Utilizing bioinformatic prediction tools

The publicly available web interface for the Cancer Genome Interpreter47, available at https://www.cancergenomeinterpreter.org, was utilized to categorize variants as a driver (predicted and/or annotated) or a passenger. Additionally, OpenCravat72 was utilized to access prediction tools VEST473, CHASMplus56, and CScape50. First, protein amino acid changes were mapped to a genomic position and DNA change via TransVar74 version 2.5.10.20211024 using UCSC reference genome HG19 that was indexed by samtools (version 1.17)75. Outputs from TransVar were checked against input protein changes, and incorrect mappings were removed. For variants with multiple inferences, results were retained for those where the cDNA and protein amino acid change match between TransVar and OpenCravat. OpenCravat inferred variants with the most severe sequence ontology as primary variants and retained other mapped transcripts as secondary information. Alterations, where the inferred amino acid change from the prediction tool does not match with the amino acid change serving as input from functional genomics testing, were discarded from inclusion. For inferences with primary transcripts or protein changes that did not match between Transvar and OpenCravat, we selected the MANE and Ensembl transcripts with the same protein changes for CHASMplus and VEST4. As no transcript information for CScape was available in OpenCravat, we excluded predictions for those unmatched from the analysis. A significance level of 0.05 was used for determining predicted oncogenic drivers versus passengers for CHASMplus and VEST4, and a threshold of 0.5 was used for CScape as recommended by the tool.

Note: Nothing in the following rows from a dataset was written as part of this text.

-- ==== Sys2Proof/Machine/Core.lean ====
section
/-! DEFINITION. The machine as the host takes it. -/

def Sys2Proof.core : Host.Core :=
  { State := Sys2Proof.Machine.State, Fault := Sys2Proof.Machine.Fault, Refusal := Sys2Proof.Machine.Refusal,
    step := Sys2Proof.Machine.step, reset := Sys2Proof.Machine.State.reset }
end

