-- ==== Sys2Proof/Safety.lean ====
section
/-! DEFINITION. What a safe run is (no step stops, and memory keeps its canonical form), and the terms in which claims
speak: where a command finds its core, engine or unit, and a state of which only a part has changed. -/
namespace Sys2Proof

/-! ### Which commands write -/

/-- Is it a command that may write the addressed memory: a store or block on its way, a load whose staging block is
rewritten (R471), a reset, a host command, an order that resets or loads, a reset that drops what waits? -/
def Instr.mayWrite : Instr → Bool
  | .pwrgdFall .. | .resetAssert .. | .memoryClearDone .. | .powerUp .. | .powerDown .. | .ccloseDrained ..
  | .vatBootDone .. | .fillRefetchDone .. | .memRead .. | .memWrite .. | .load .. | .guestAccess ..
  | .pkgLost .. | .leadTakeover .. | .fwStalled .. | .contDecide .. | .contDeadline .. | .orderReceive ..
  | .sitoutRequest .. | .rejoinCopyDone .. | .wdogHoldExpire .. | .poisonReportReceive ..
  | .lossReportReceive .. | .vatResetReport .. | .vatsReadyReport .. | .memWriteService ..
  | .cellarAccess .. | .ldT .. | .ldPf .. | .ldInv .. | .ldBlockArrive .. | .stT .. | .storeDone ..
  | .stX .. | .xfBlockArrive .. | .stCx .. | .cxBlockArrive .. | .stAadd .. | .stAmax .. | .stAmin ..
  | .pressAtomicPerform .. | .stPress .. | .takeCommitDone .. | .reportArrive .. | .pressSlice ..
  | .fabricRequestArrive .. | .memReadService .. | .vatQuiesceDrained .. | .mpRestartDone .. => true
  | _ => false

/-! ### Where a command finds nothing, or a package that does not act -/

/-- Does a command name a logical core, a physical core, a vat, a stack or pseudo-channel, a port of the network or a die-to-die
module that the package does not have? -/
def Instr.atAbsent (p : Machine.Pkg) : Instr → Bool
  | .callRegister x | .ccloseDrained x | .creditReturn x .. | .fabricRequestArrive x .. | .bundleDispatch x ..
  | .icacheLineArrive x .. | .branchResolve x | .fillRefetchDone x .. | .nop x .. | .mxLdw x .. | .mxMma x ..
  | .mxMmaFold x .. | .mxCmul x .. | .mxOut x .. | .mxTone x .. | .mxCheck x .. | .roomToneWindowEnd x .. | .ldT x ..
  | .ldPf x .. | .ldInv x .. | .ldBlockArrive x .. | .stT x .. | .storeDone x .. | .stX x .. | .xfAck x ..
  | .stCx x .. | .cxAck x .. | .stAadd x .. | .stAmax x .. | .stAmin x .. | .pressAtomicPerform x .. | .stPress x ..
  | .scAdd x .. | .scSub x .. | .scAnd x .. | .scOr x .. | .scXor x .. | .scShl x .. | .scShr x .. | .scSra x ..
  | .scMul x .. | .scMulhu x .. | .scSlt x .. | .scSltu x .. | .scAddi x .. | .scAndi x .. | .scOri x ..
  | .scXori x .. | .scShli x .. | .scShri x .. | .scSrai x .. | .scLih x .. | .scBr x .. | .scBrc x .. | .scBri x ..
  | .scLopen x .. | .scLclose x .. | .lcloseReport x .. | .lcloseOutcome x | .takeCommitDone x | .scStep x ..
  | .stepBoundary x .. | .scEnd x .. | .programEnd x | .scCopen x .. | .scCclose x .. | .scRdsr x .. | .scWrsr x ..
  | .sySig x .. | .syWait x .. | .syDec x .. | .syWtime x .. | .syFence x .. | .signalLeave x .. | .decApply x ..
  | .wtimeExpire x .. | .fenceRelease x .. | .wdogFire x .. | .veAdd x .. | .veSub x .. | .veMul x .. | .veFma x ..
  | .veMax x .. | .veMin x .. | .veRcp x .. | .veRsqrt x .. | .veExp2 x .. | .veLog2 x .. | .veIadd x ..
  | .veIsub x .. | .veImul x .. | .veAnd x .. | .veOr x .. | .veXor x .. | .veSel x .. | .veFcmp x .. | .veIcmp x ..
  | .vePlog x .. | .veIota x .. | .veBcast x .. | .veXs x .. | .veCvt x .. | .veRsum x .. | .veRmax x ..
  | .veRmin x .. | .veRssq x .. | .veCmask x .. | .veOsm x .. | .veTopk x .. | .veKld x .. | .veLds x .. | .veSts x ..
  | .veGath x .. =>
    !p.isCore x.toNat
  | .coreFaultThresh x | .coreCeThresh x | .coreSctDataWrite x .. =>
    !p.isPhys x.toNat
  | .vatPllUnlock x | .vatQuiesceDrained x | .vatResetHoldEnd x | .vatScanDone x .. | .vatBootDone x ..
  | .cellarAccess x .. | .pressOpStart x | .pressSlice x .. | .pressOpDone x =>
    !p.hasVat x.toNat
  | .mcMaintHold x .. | .sppr x .. | .hppr x .. | .laneSoft x .. | .laneHard x .. | .undoSoft x ..
  | .repairResult x .. | .memReadService x .. | .memWriteService x .. | .innerCountPoll x .. | .pinMarked x .. | .rowRetired x ..
  | .rowCopyDone x .. =>
    !p.hasVat (x.toNat / 4)
  | .portTrainDone x .. | .portNoPartner x | .portFlitReceive x .. | .portFlitAck x .. | .portReplayLimit x ..
  | .portRetrainDone x .. | .laneWindowEnd x | .laneFail x .. | .laneSignalLoss x .. | .linkControlBlock x ..
  | .guestPortState x =>
    decide (17 < x.toNat)
  | .d2dFlitReceive x y .. | .d2dFlitAck x y .. | .d2dReplayLimit x y .. | .d2dRetrainDone x y ..
  | .d2dLaneThresh x y .. =>
    decide (p.edgeModules x.toNat ≤ y.toNat)
  | _ => false

/-- Is it a command that also acts on a package without power, in reset or stopped: one of power, of the reset pins, of the brake and
MGPIO pins, of THERMTRIP_N and of the TAP (R543, R547, R551, R552, R555)? -/
def Instr.actsStopped : Instr → Bool
  | .pwrgdFall | .resetAssert | .resetRelease .. | .powerUp | .powerDown | .brakeFall .. | .brakeRise .. | .timeInEdge
  | .thermtrip .. | .jtagInstruction .. => true
  | _ => false

end Sys2Proof

namespace Sys2Proof.Machine

/-- Does a step go on? -/
def goesOn (o : Host.Outcome State Fault Refusal) : Bool :=
  match o with
  | .next _ => true
  | _ => false

/-- The memory of a state is in canonical form. -/
def State.MemOk (s : State) : Prop := s.mem.wf = true

/-- What every step keeps. -/
def State.Inv (s : State) : Prop := s.MemOk

/-! ### Parts of a state changed -/

/-- The state with its package changed by `f`; memory and queue stay. -/
def State.pkgTo (s : State) (f : Pkg → Pkg) : State := { s with pkg := f s.pkg }

/-- The state with physical core `k` changed by `f`; all else stays. -/
def State.coreTo (s : State) (k : Nat) (f : Core → Core) : State := s.pkgTo fun p => p.onCore k f

/-- Physical core `k` of a state. -/
def State.core (s : State) (k : Nat) : Core := s.pkg.core k

/-! ### Where a command acts -/

/-- The package acts, and physical core `k` carries core `id` of it. -/
def State.carries (s : State) (id : BitVec 9) (k : Nat) : Prop :=
  s.pkg.alive = true ∧ s.pkg.isCore id.toNat = true ∧ s.pkg.physOf id.toNat = some k

/-- Core `id` runs on physical core `k`. -/
def State.running (s : State) (id : BitVec 9) (k : Nat) : Prop := s.carries id k ∧ (s.core k).st = .run

/-- The slot `bits` of opcode `opc` is the SC op of the bundle last dispatched on core `id`; `e` carries it. -/
def State.scNext (s : State) (id : BitVec 9) (k opc : Nat) (bits : BitVec 64) (e : Entry) : Prop :=
  s.running id k ∧ opcOf bits.toNat = opc ∧ (s.core k).fe.sc = some e ∧ e.bits = bits.toNat

/-- The slot `bits` of opcode `opc` is the op at the head of an engine's queue, and the engine is not held at a gate;
`e` carries it. -/
def State.opNext (s : State) (id : BitVec 9) (k : Nat) (eng : Eng) (opc bits : Nat) (e : Entry) (rest : List Entry) : Prop :=
  s.running id k ∧ (s.core k).heldAt eng = false ∧ (s.core k).queue eng = e :: rest ∧ e.kind = .op ∧ e.bits = bits ∧
    opcOf bits = opc

/-- The package once the op at the head of an engine's queue has left it and issues `wait` cc after the first cc that R60
allows. -/
def State.issued (s : State) (k : Nat) (eng : Eng) (wait : Nat) : Pkg :=
  (s.pkg.onCore k fun c => c.popQ eng).issueAt k eng wait

/-- The package once the op at the head of the queue of the load or store engine has left it. -/
def State.moved (s : State) (k : Nat) (eng : Eng) : Pkg := s.pkg.onCore k fun c => c.popQ eng

/-- The package once the op at the head of the matrix engine's queue has left it and issues at `wait`: a throttle gap of WINDOW cc
has ended the active regions (R157), its arrays are admitted to new ones (R548). -/
def State.mxIssued (s : State) (k wait : Nat) (arrs : List Nat) : Pkg := ((s.issued k .mx wait).gapEnds k).letIn k arrs

/-- The op at the head of the matrix engine's queue issues at `wait`: its resources are free from cc `free c` on (R144), the
engine is not held (R146, R150), every array is admitted. -/
def State.mxClear (s : State) (k wait : Nat) (free : Core → Nat) (arrs : List Nat) : Prop :=
  let c := (s.pkg.onCore k fun c => c.popQ .mx).core k
  free c ≤ c.ccOf .mx + wait ∧ ((s.issued k .mx wait).core k).mxHeld = false ∧
    (s.mxIssued k wait arrs).toAdmit k arrs = []

/-- The load engine waits for no line that is fetched again (R68). -/
def Core.ldClear (c : Core) : Prop := ∀ l, c.ldWait = some l → c.refetch.contains l = false

/-- The engine holds a credit (R33). -/
def State.credit (s : State) (k : Nat) (eng : Eng) : Prop := (s.core k).hasCredit eng = true

/-- No protected unit of memory holds an error. -/
def State.sound (s : State) : Prop := s.pkg.flaws = [] ∧ s.pkg.skew = []

/-- The package once the op at the head of a move engine's queue has left it and memory has served its descriptor reads (R363); none
while one of them waits. -/
def State.served (s : State) (k : Nat) (eng : Eng) (opc : Nat) (e : Entry) : Option Pkg :=
  if descInMemory opc e.bits then (s.moved k eng).descServed s.mem k true (scal e.sc (moveOp e.bits).sdesc)
  else some (s.moved k eng)

/-- The engine has a credit for each of `n` requests, and none of its requests waits for one (R32). -/
def Core.sends (c : Core) (eng : Eng) (n : Nat) : Prop :=
  (∀ r ∈ c.unsent, r.eng ≠ eng) ∧ tget 0 c.spent eng.key + n ≤ creditDepth ∧ c.flightOf c.issueNo = none

/-- A read at `a` opens its data for a core: program memory of a READY vat under no maintenance hold, or the staging SRAM. -/
def Pkg.readable (p : Pkg) (a : Nat) : Prop :=
  (∃ v, p.place a = .user v ∧ p.vatReady v = true ∧ p.held (stackOf a) = false) ∨ ∃ n, p.place a = .staging n

/-- The fill partition has ways, and its counts are as R74 gives them. -/
def Core.fillSound (c : Core) (k : Nat) : Prop := 0 < c.fillWays (isDirKey k) ∧ ∀ x ∈ c.fill, x.2.cnt ≤ 15

/-- Program memory of a READY vat, under no maintenance hold and in no cave: a write there is performed. -/
def Pkg.writable (p : Pkg) (a : Nat) : Prop :=
  ∃ v, p.place a = .user v ∧ p.vatReady v = true ∧ p.held (stackOf a) = false ∧ p.inCave a = false

/-! ### What an SC op leaves -/

/-- The core once its SC op has executed. -/
def Core.scDone (c : Core) : Core := { c with fe := { c.fe with sc := none } }

/-- The core with scalar register `r` holding `w`; s0 takes no value. -/
def Core.sTo (c : Core) (r : Nat) (w : Word) : Core := { c with s := if r = 0 then c.s else tset 0 c.s r w }

/-- The core with what holds its front end. -/
def Core.holdTo (c : Core) (h : Hold) : Core := { c with fe := { c.fe with hold := h } }

/-- A scalar operand as a word: s0 reads as 0. -/
def Entry.s (e : Entry) (r : Nat) : Word := if r = 0 then 0 else tget 0 e.sc r

end Sys2Proof.Machine
end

Determining the nearest oncogenic variant

To determine the nearest oncogenic variant to a “variant of interest” that was validated to be actionable by functional genomics testing, a search of the PODS database was conducted on 9/17/2021. Variants that had at least one actionability value of “Yes” based on published literature or functional genomics testing and are of the subtype missense, in-frame deletion, in-frame insertion, duplication, or deletion-insertion qualified as “other” oncogenic variants. The distance between the two variants was calculated as follows:

  • When the variant of interest represents a single codon and the other oncogenic variant represents a single codon, the difference between the two codons was subtracted (e.g, D323A and D323E; distance = 0)

  • When the variant of interest represents a single codon and the other oncogenic variant comprises multiple codons, the distance was determined to be 0 if the variant of interest (e.g, K385M) resides within the amino acid range of the other oncogenic variant (e.g, Y375_K455del)

  • When the variant of interest comprises multiple codons and the other oncogenic variant represents a single codon, the distance was calculated to be 0 if the other oncogenic variant (e.g., Y65C) resides within the range of amino acids for the variant of interest (e.g., H64_Y65_delinsQS).

  • When the variant of interest comprises multiple codons and the other oncogenic variant also comprises multiple codons, the distance was calculated as 0 if the amino acid range of the two variants are identical or the amino acid range of either the variant of interest or the nearest oncogenic variant is nested within the other’s amino acid range (e.g., P551_M552 > L and K550_K558del). For all other scenarios, the distance is calculated as the difference between the two most N-terminal amino acids (e.g., D770_N771insGF and N771_P772insH, distance = 1)

Reporting summary

Further information on research design is available in the Nature Research Reporting Summary linked to this article.